Kelly also credits the school's low turnover to an "excellent" school board and salary schedule comparable to other districts.

"The longer you stay, the harder it is to leave," Kelly noted.

Because Meadows serves grades K-8 all at one site, it allows teachers and staff to watch students' growth and transformation over a longer period of time. It's one of the rewarding aspects of the school, Kelly said.

Having such a wide span of ages all at one school does have some drawbacks, Kelly admits. The older students serve as models for the younger kids and, if they're acting badly, the lower grades see it, Kelly said.

"These are negatives we have to work on all the time," Kelly said.

However, Kelly points out, the students on the whole are not bad.

"We have good kids out here. I really believe that," he said.

Kelly points to the district's small size as one of the benefits Meadows offers both students and staff.

"There's a sense of a stable environment. They (students) know the teachers," Kelly said.

Meadows also places emphasis on extracurricular activities and positive rewards for students such as the trip to Sea World the second-graders go on each year, Kelly said.

Though Meadows Union has come a long way, the past is not very far away. It's actually within sight of the Meadows campus.

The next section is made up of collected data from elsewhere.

-- ==== Sys2Proof/Machine/Matrix.lean ====
section
/-! DEFINITION. Row 0x8: the matrix unit (R240-R259). Words are checked and queued at issue; a command ends at the event that
executes it, and moves of the agenda may make it read and write before (R256, log 12). -/

namespace Sys2Proof.Machine

open Sys2Proof

/-! ## Ownership and the queue (R241, R244, R245) -/

/-- The ownership check. -/
def Env.ownCheck (e : Env) : Except Trap Unit :=
  trapIf (e.k.mowner.any (fun j => j != e.g.team)) Causes.matrixOwner

/-- The issuing group's team becomes the owner. -/
def Env.claim (e : Env) (s : State) : State := e.modK (fun k => { k with mowner := some e.g.team }) s

/-- A word of the unit's team, group-level (R244). -/
def runOwner (f : Form) (body : Env → State → Except Trap Eff) (s : State) : Host.Outcome State Fault Refusal :=
  runGroup f (fun e s => do
    e.ownCheck
    body e s) s

/-- A command that reads a table. -/
def MCmd.isTable (x : MCmd) : Bool :=
  match x.kind with
  | .cbtab _ _ _ _ => true
  | _ => false

/-- The matrix queue holds tables alone and earlier weight-path work has ended: a command reaches the weight path as it enters
(R266). -/
def Core.pathFree (k : Core) (now : Nat) : Bool := k.mq.all MCmd.isTable && (k.times.pathEnd == 0 || decide (k.times.pathEnd < now))

/-- A command enters the queue. -/
def State.pushMatrix (s : State) (c slot uid team : Nat) (fpctl : Word) (kind : MKind) (acq : Bool) (cruiser : Option Nat) : State :=
  { s.modCore c (fun k => { k with mq := k.mq ++ [{
      slot := slot, uid := uid, team := team, kind := kind, fpctl := fpctl, acq := acq, acqId := s.nextId,
      cruiser := cruiser, entry := s.clock, alone := k.aloneNow uid, direct := k.pathFree s.clock }] }) with
    nextId := s.nextId + 1 }

/-- Whether the queue is full. -/
def Core.matrixFull (k : Core) : Bool := decide (Config.matrixQueueCap ≤ k.mq.length)

/-- A checked word claims the unit and queues its command; with the queue full it stalls. `none` queues nothing: a word of no rows
claims an unowned unit all the same, as one that passes its checks and takes effect (R241), which is the model's reading (log 67). -/
def Env.enqueueMatrix (e : Env) (kind : Option MKind) (acq : Bool) (eff : State → State) (s : State) : Eff :=
  match kind with
  | none => .done (eff (e.claim s))
  | some k =>
    if e.k.matrixFull then .hold (e.waitFor .stalled s)
    else .done (eff ((e.claim s).pushMatrix e.core e.slot e.g.uid e.g.team e.g.fpctl k acq none))

/-- The number after a batch number: 0 is skipped (R257). -/
def nextBatch (n : Word) : Word := if n = 0xFFFFFFFF then 1 else n + 1

/-- The batch that holds, or will hold, a command before `rest` (R255). -/
def Core.batchOf (k : Core) (rest : List MCmd) : Word :=
  (rest.findSome? (fun x => match x.kind with
    | .mark b => some b
    | _ => none)).getD (nextBatch k.mclosed)

/-! ## Rows (R247) -/

/-- The kinds of an A row. -/
def FmtSlot.isRow (f : FmtSlot) : Bool := f.isK || f.kind == 0x02 || f.kind == 0x03
/-- Bytes of a row in a slot's format: 64 elements. -/
def FmtSlot.rowBytes (f : FmtSlot) : Nat :=
  if f.isK then 2 * kBytes (kWidth f.kind)
  else if f.isC3 then 24
  else if f.kind == 0x01 || f.kind == 0x12 then 256
  else if f.kind == 0x10 then 64 else 128

/-- The 64 elements of a row as FP32 patterns. -/
def FmtSlot.rowElems (f : FmtSlot) (bs : List Byte) : List Word :=
  if f.isK then
    let n := kBytes (kWidth f.kind)
    kDecode (kWidth f.kind) (bs.take n) ++ kDecode (kWidth f.kind) (bs.drop n)
  else if f.kind == 0x01 then (List.range 64).map (fun i => BitVec.ofNat 32 (leNat ((bs.drop (4 * i)).take 4)))
  else (List.range 64).map (fun i => widen f.fmt (leNat ((bs.drop (2 * i)).take 2)))

/-! ## The exact pass (R248) -/

/-- A pattern as an exact `m × 2 ^ x`, an infinity, or a NaN. -/
inductive Exact where
  | nan
  | inf (neg : Bool)
  | num (m : Int) (x : Int)
deriving DecidableEq, Repr

/-- The exact value of an FP32 pattern. -/
def exact32 (w : Word) : Exact :=
  let neg := w.msb
  let ex := (w.extractLsb' 23 8).toNat
  let fr := (w.extractLsb' 0 23).toNat
  let sg := fun (m : Nat) => if neg then -(m : Int) else m
  if ex = 255 then (if fr = 0 then .inf neg else .nan)
  else if ex = 0 then .num (sg fr) (-149)
  else .num (sg (fr + 0x800000)) ((ex : Int) - 150)

/-- An exact product; a NaN also stands for zero times an infinity. -/
def Exact.mul (a b : Exact) : Exact :=
  match a, b with
  | .nan, _ => .nan
  | _, .nan => .nan
  | .inf x, .inf y => .inf (x != y)
  | .inf x, .num m _ => if m = 0 then .nan else .inf (x != decide (m < 0))
  | .num m _, .inf y => if m = 0 then .nan else .inf (decide (m < 0) != y)
  | .num m x, .num n y => .num (m * n) (x + y)

/-- The exponent of a non-zero product's leading bit. -/
def Exact.lead (p : Exact) : Option Int :=
  match p with
  | .num m x => if m = 0 then none else some ((Nat.log2 m.natAbs : Int) + x)
  | _ => none

/-- `trunc(p / 2 ^ q)`, toward zero. -/
def Exact.truncAt (q : Int) (p : Exact) : Int :=
  match p with
  | .num m x => if q ≤ x then m * 2 ^ (x - q).toNat else Int.tdiv m (2 ^ (q - x).toNat)
  | _ => 0

/-- One column of a pass: the new entry from the old one and the 64 products. -/
def passEntry (acc : Word) (ps : List Exact) : Word :=
  let isInf := fun (neg : Bool) => ps.any (fun p => p == .inf neg)
  let add := fun (v : Fv) => BitVec.ofNat 32 (fp32.addV FpMode.plain (fp32.value false acc.toNat) v).1
  let r : Word :=
    if ps.any (fun p => p == .nan) || (isInf true && isInf false) then 0x7FC00000
    else if isInf true then add (.inf true)
    else if isInf false then add (.inf false)
    else match ps.filterMap Exact.lead with
      | [] => acc
      | x :: t =>
        let q := (t.foldl max x) - 63
        let n := ps.foldl (fun a p => a + Exact.truncAt q p) 0
        add (.num (decide (n < 0)) ((Q.ofInt n.natAbs).scale q))
  if (fp32.value false r.toNat).isNan then 0x7FC00000 else r

/-- The key of an accumulator entry. -/
def accKey (row col : Nat) : Nat := row * 64 + col
/-- The key of a plane entry. -/
def planeKey (plane : Bool) (k n : Nat) : Nat := (if plane then 4096 else 0) + k * 64 + n

/-- One pass: an accumulator row from an A row and the active plane. -/
def Core.pass (k : Core) (row : Nat) (a : List Word) (z : Bool) : Core :=
  let ae := a.map exact32
  { k with acc := Store.writeAll k.acc ((List.range 64).map (fun n =>
      let old := if z then 0 else Store.read k.acc (accKey row n)
      (accKey row n, passEntry old ((List.range 64).map (fun i =>
        (ae.getD i .nan).mul (exact32 (Store.read k.planes (planeKey k.act i n)))))))) }

/-! ## Row conversions (R254) -/

/-- The mode of `drain`: `FPCTL` at issue, its RM replaced by a non-zero RO. -/
def drainMode (fpctl : Word) (ro : BitVec 8) : FpMode :=
  let m := fpMode fpctl .rctl
  if ro = 0 then m else { m with rm := rmOf (ro.toNat - 1) }

/-- An FP32 entry as an integer of `bytes` bytes, rounded as `f2i` and saturated. -/
def drainInt (m : FpMode) (bytes : Nat) (x : Word) : List Byte :=
  let v := (BitVec.ofNat 32 (f2iV m fp32 .s32 x.toNat).1).toInt
  let hi : Int := 2 ^ (8 * bytes - 1) - 1
  leBytes bytes (BitVec.ofInt 32 (max (-hi - 1) (min hi v))).toNat

/-- The bytes of a row drained under a slot. -/
def drainRow (f : FmtSlot) (fpctl : Word) (row : List Word) : List Byte :=
  let m := drainMode fpctl f.ro
  if f.kind == 0x01 then row.flatMap (fun x => leBytes 4 x.toNat)
  else if f.isK then
    (kEncode (kWidth f.kind) f.d.toNat none (row.take 32)).1 ++ (kEncode (kWidth f.kind) f.d.toNat none (row.drop 32)).1
  else if f.isInt then
    row.flatMap (drainInt m (if f.kind == 0x10 then 1 else if f.kind == 0x11 then 2 else 4))
  else row.flatMap (fun x => leBytes 2 (cvtV m fp32 f.fmt x.toNat).1)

The old Meloland school house still stands on its original site on Meloland Road just south of Evan Hewes Highway, it's exterior not much different from when it closed.

When Meadows Union was formed and a new school built, there was no longer a need for Meloland as a school. The school, its land and surrounding buildings were put up for bid. Odie Johnson, father of Meloland's former pupil Jim Johnson, bought the land and its buildings for a bid of $1,800.

Jim Johnson and his family moved in in 1954 when he was 12 or 13 years old. Johnson has spent most of his life since then living in the converted school house.

Though the interior today gives little clue as to the building's former use, Johnson says he tries to keep the exterior faithfully preserved. Despite the addition of handicapped-accessible ramps and a small addition to the south side, the building looks much as it did when it was a school.

"I don't know, I'm sentimental, I guess," said Johnson when asked why he maintains the house's historical integrity.

"I like the look. It's got history behind it," he added.

It's a history that will not soon be forgotten.